Using 5,000 bootstrap resamples under the hypothesis that the true mean revision is zero, I compared each simulated mean to the observed mean. The bootstrap p-value (0.0004) closely matches the theory-based t-test and confirms that the average CES revision is significantly above zero.
A computational median test
median_boot <- ces_test_data |>
specify(response = revision) |>
generate(reps = 5000, type = "bootstrap") |>
calculate(stat = "median")
obs_median <- ces_test_data |>
specify(response = revision) |>
calculate(stat = "median")
median_p <- median_boot |>
get_p_value(obs_stat = obs_median, direction = "two_sided")
median_p$p_value[1] 1
Using 5,000 bootstrap resamples, I tested whether the median CES revision differs from zero. The bootstrap p-value was 1.00, indicating that the observed median revision is entirely consistent with random sampling variation. Unlike the mean, the median shows no evidence of systematic upward or downward bias.

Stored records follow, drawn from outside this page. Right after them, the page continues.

/-- Opens the next segment that is ready on a path, and ends the receive whose last segment it was (15 R342). -/
def Mod.openOne (m : Mod) (pid : Nat) : Mod :=
  match Table.find pid m.paths with
  | none => m
  | some p =>
    match p.msgs.findIdx? fun g => g.ready p.tags && (match g.arm with
        | some a => m.armIssues p.owner a
        | none => false) with
    | none => m
    | some i =>
      match p.msgs[i]? with
      | none => m
      | some g =>
        match g.arm with
        | none => m
        | some a =>
          let n := segLen g.len g.segs
          let used := g.frames.take (n / 256)
          let sealed := used.flatMap fun f => slice f.1 0 256
          let key := m.keyBytes a.slot a.ver
          let iv := gcmIv p.job pid (!m.sendDir p) (g.base + g.segs)
          let good := Table.find (g.base + g.segs) p.tags == some (Config.gcmTag key iv sealed)
          let bad := if !good then some 7 else if used.any (·.2) then some 6 else none
          let g' := { g with frames := g.frames.drop (n / 256), segs := g.segs + 1 }
          let last := decide (g.len ≤ 4096 * (g.segs + 1))
          let m := m.modPath pid fun p =>
            { p with tags := Table.erase (g.base + g.segs) p.tags
                     msgs := if last then p.msgs.eraseIdx i else p.msgs.set i g' }
          m.within p.owner a.c a.q fun m =>
          let m := m.writeSegment p.owner a g.segs (slice (gcmApply key iv sealed) 0 n) bad
          if last then
            let m := m.keyRelease fun u => u == .linkRecv p.owner a.c a.q a.node a.member
            (m.modRun p.owner a.c fun u => { u with received := u.received ++ [a.node * 64 + a.member] }).linkHalves
              p.owner a.c a.node a.member
          else m

/-- Everything that a path's frames, tags and arms now allow (15 R341, R342). -/
def Mod.pathAdvance (m : Mod) (pid : Nat) : Mod :=
  let size (m : Mod) : Nat := match Table.find pid m.paths with
    | some p => p.msgs.length + (p.msgs.map fun g => g.frames.length).sum
    | none => 0
  let m := m.forAll (fun m _ => m.matchOne pid) (List.range (size m))
  let m := m.forAll (fun m _ => m.openOne pid) (List.range (size m))
  match Table.find pid m.paths with
  | some p => m.watchLinks p.owner
  | none => m

/-- Everything that the paths of a partition now allow: its engine works again, or a raise starts or completes. -/
def Mod.advanceAll (m : Mod) (k : Nat) : Mod :=
  m.forAll (fun m (e : Nat × Path) => if e.2.owner = k then m.pathAdvance e.1 else m)
    (m.paths.filter fun (e : Nat × Path) => e.2.kind == pathEndpoint || e.2.kind == pathBest)

/-- DMA_ENGINE_RESTART (10 R238, rule 4): the engine issues again, and segments that waited for it are written. -/
def execDmaEngineRestart (k : Fin 64) (s : State) : Host.Outcome State Fault Refusal :=
  s.act fun m =>
    if (m.part k.val).underReset || !m.running then m
    else (m.modPart k.val fun p => p.setFld offDmaEng 16 16 0).advanceAll k.val

/-- Arms the receive of a link node for one member (15 R341, 17 R382): its length goes to the sender as credit, and a held
message may match at once. A key that is free or erasing ends the raise. -/
def Mod.armReceive (m : Mod) (k c q node member : Nat) (b : List Byte) : Mod :=
  let pid := linkPath b
  match Table.find pid m.paths with
  | none => m
  | some p =>
    match m.jobKey p.job with
    | none => m.markRun k c stKeyRevoked (m.jobSlot p.job)
    | some v =>
      let a : Arm := { c := c, q := q, node := node, member := member, tag := linkTag b member, len := linkLen b, slot := v.1,
                       ver := v.2 }
      let m := m.keyUse v.1 v.2 (.linkRecv k c q node member)
      let m := m.modPath pid fun p => { p with arms := p.arms ++ [a] }
      (m.send (.linkCredit ((m.pathLink p).getD p.link) pid (linkLen b / 256))).pathAdvance pid

/-- LINK_RECV (15 R341, R342): the receive was armed at the start of the raise; the node ends once its last segment is
written. -/
def execLinkRecv (k : Fin 64) (c : Fin 16) (node member : Nat) (s : State) : Host.Outcome State Fault Refusal :=
  s.act fun m =>
    match m.nodeAt k.val c.val node member with
    | none => m
    | some (_, img, _) =>
      if nodeUnit img node == 4 && linkOp (nodeBody img node) == 2 then
        (m.pathAdvance (linkPath (nodeBody img node))).linkHalves k.val c.val node member
      else m

/-- LINK_EXCHANGE (15 R340, R342): both halves. -/
def execLinkExchange (k : Fin 64) (c : Fin 16) (node : Nat) (work : MemberWork) (s : State) :
    Host.Outcome State Fault Refusal :=
  s.act fun m =>
    match m.nodeAt k.val c.val node work.member with
    | none => m
    | some (u, img, mb) =>
      if nodeUnit img node == 4 && linkOp (nodeBody img node) == 3 then
        ((m.sendHalf k.val c.val node work.member u img mb work.finds).pathAdvance (linkPath (nodeBody img node))).linkHalves
          k.val c.val node work.member
      else m

/-! ### What arrives on a path (15 R338, R339, R341) -/

/-- Where a payload frame, or an entry of a path, arriving on a link goes. -/
inductive PathDest where
  | nowhere
  | endpoint (p : Path)
  | forward (out : Nat)
  | sister
  deriving DecidableEq, Repr

/-- The connection of a path at a link (15 R334, R338). -/
def Mod.pathDest (m : Mod) (n pid : Nat) : PathDest :=
  match Table.find pid m.paths with
  | none => .nowhere
  | some p =>
    if p.closed then .nowhere
    else if p.kind = pathTransit then
      if n = p.link then .forward p.outLink else if n = p.outLink then .forward p.link else .nowhere
    else if p.kind = pathEndpoint then (if n = p.link then .endpoint p else .nowhere)
    else if p.kind = pathBest then (if portOf n = portOf p.link then .endpoint p else .nowhere)
    else .sister

/-- A frame delivered to an endpoint goes to the first message of the path that lacks frames, or waits for its MSG. -/
def Path.takeFrame (p : Path) (f : List Byte × Bool) : Path :=
  match p.msgs.findIdx? fun g => decide (256 * g.got < g.len) with
  | none => { p with early := p.early ++ [f] }
  | some i =>
    let msgs := p.msgs.mapIdx fun j g =>
      if j = i then { g with got := g.got + 1, frames := if g.drop then [] else g.frames ++ [f] } else g
    { p with msgs := msgs.filter fun g => !g.gone }

/-- A frame as a transit connection carries it on (15 R338). -/
def transitFrame (n : Nat) (f : LinkFrame) : OutFrame :=
  { path := f.path.toNat, part := 64, body := f.body, poison := f.type == 2, msg := none, gtag := none, last := true
    send := none, inbound := some (n, f.seq.toNat) }

/-- The receive whose message lacks frames next on a path, so that the frame that arrives is its. -/
def Path.nextArm (p : Path) : Option Arm := (p.msgs.find? fun g => decide (256 * g.got < g.len)).bind (·.arm)

/-- Delivers one payload frame (15 R331, R338): to its endpoint, through a transit connection, or discarded and counted. -/
def Mod.deliver (m : Mod) (n : Nat) (f : LinkFrame) : Mod :=
  let pid := f.path.toNat
  match m.pathDest n pid with
  | .nowhere => m.chipCount (offLinkErr n) 31 16
  | .forward out => m.queueFrames out [transitFrame n f]
  | .endpoint p =>
    let m := (m.modPath pid fun p => p.takeFrame (f.body, f.type == 2)).pathAdvance pid
    (match p.nextArm with
     | some a => m.within p.owner a.c a.q fun m => m.rewatch p.owner a.c a.node a.member
     | none => m)
  | .sister => m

*A computational proportion test
# your bootstrap proportion test code
pos_boot <- ces_prop_data |>
specify(positive ~ NULL, success = "TRUE") |>
hypothesize(null = "point", p = 0.5) |>
generate(reps = 5000, type = "bootstrap") |>
calculate(stat = "prop")
obs_prop <- ces_prop_data |>
specify(positive ~ NULL, success = "TRUE") |>
calculate(stat = "prop")
pos_p <- pos_boot |>
get_p_value(obs_stat = obs_prop, direction = "two_sided")
pos_p$p_value[1] 1
Using 5,000 bootstrap resamples under a 50/50 null hypothesis, I tested whether positive CES revisions occur more often than expected by chance. The bootstrap p-value was 1.00, indicating that the observed share of positive revisions (57%) is fully consistent with random variation. There is no statistical evidence that positive revisions occur more or less frequently than a fair 50/50 split.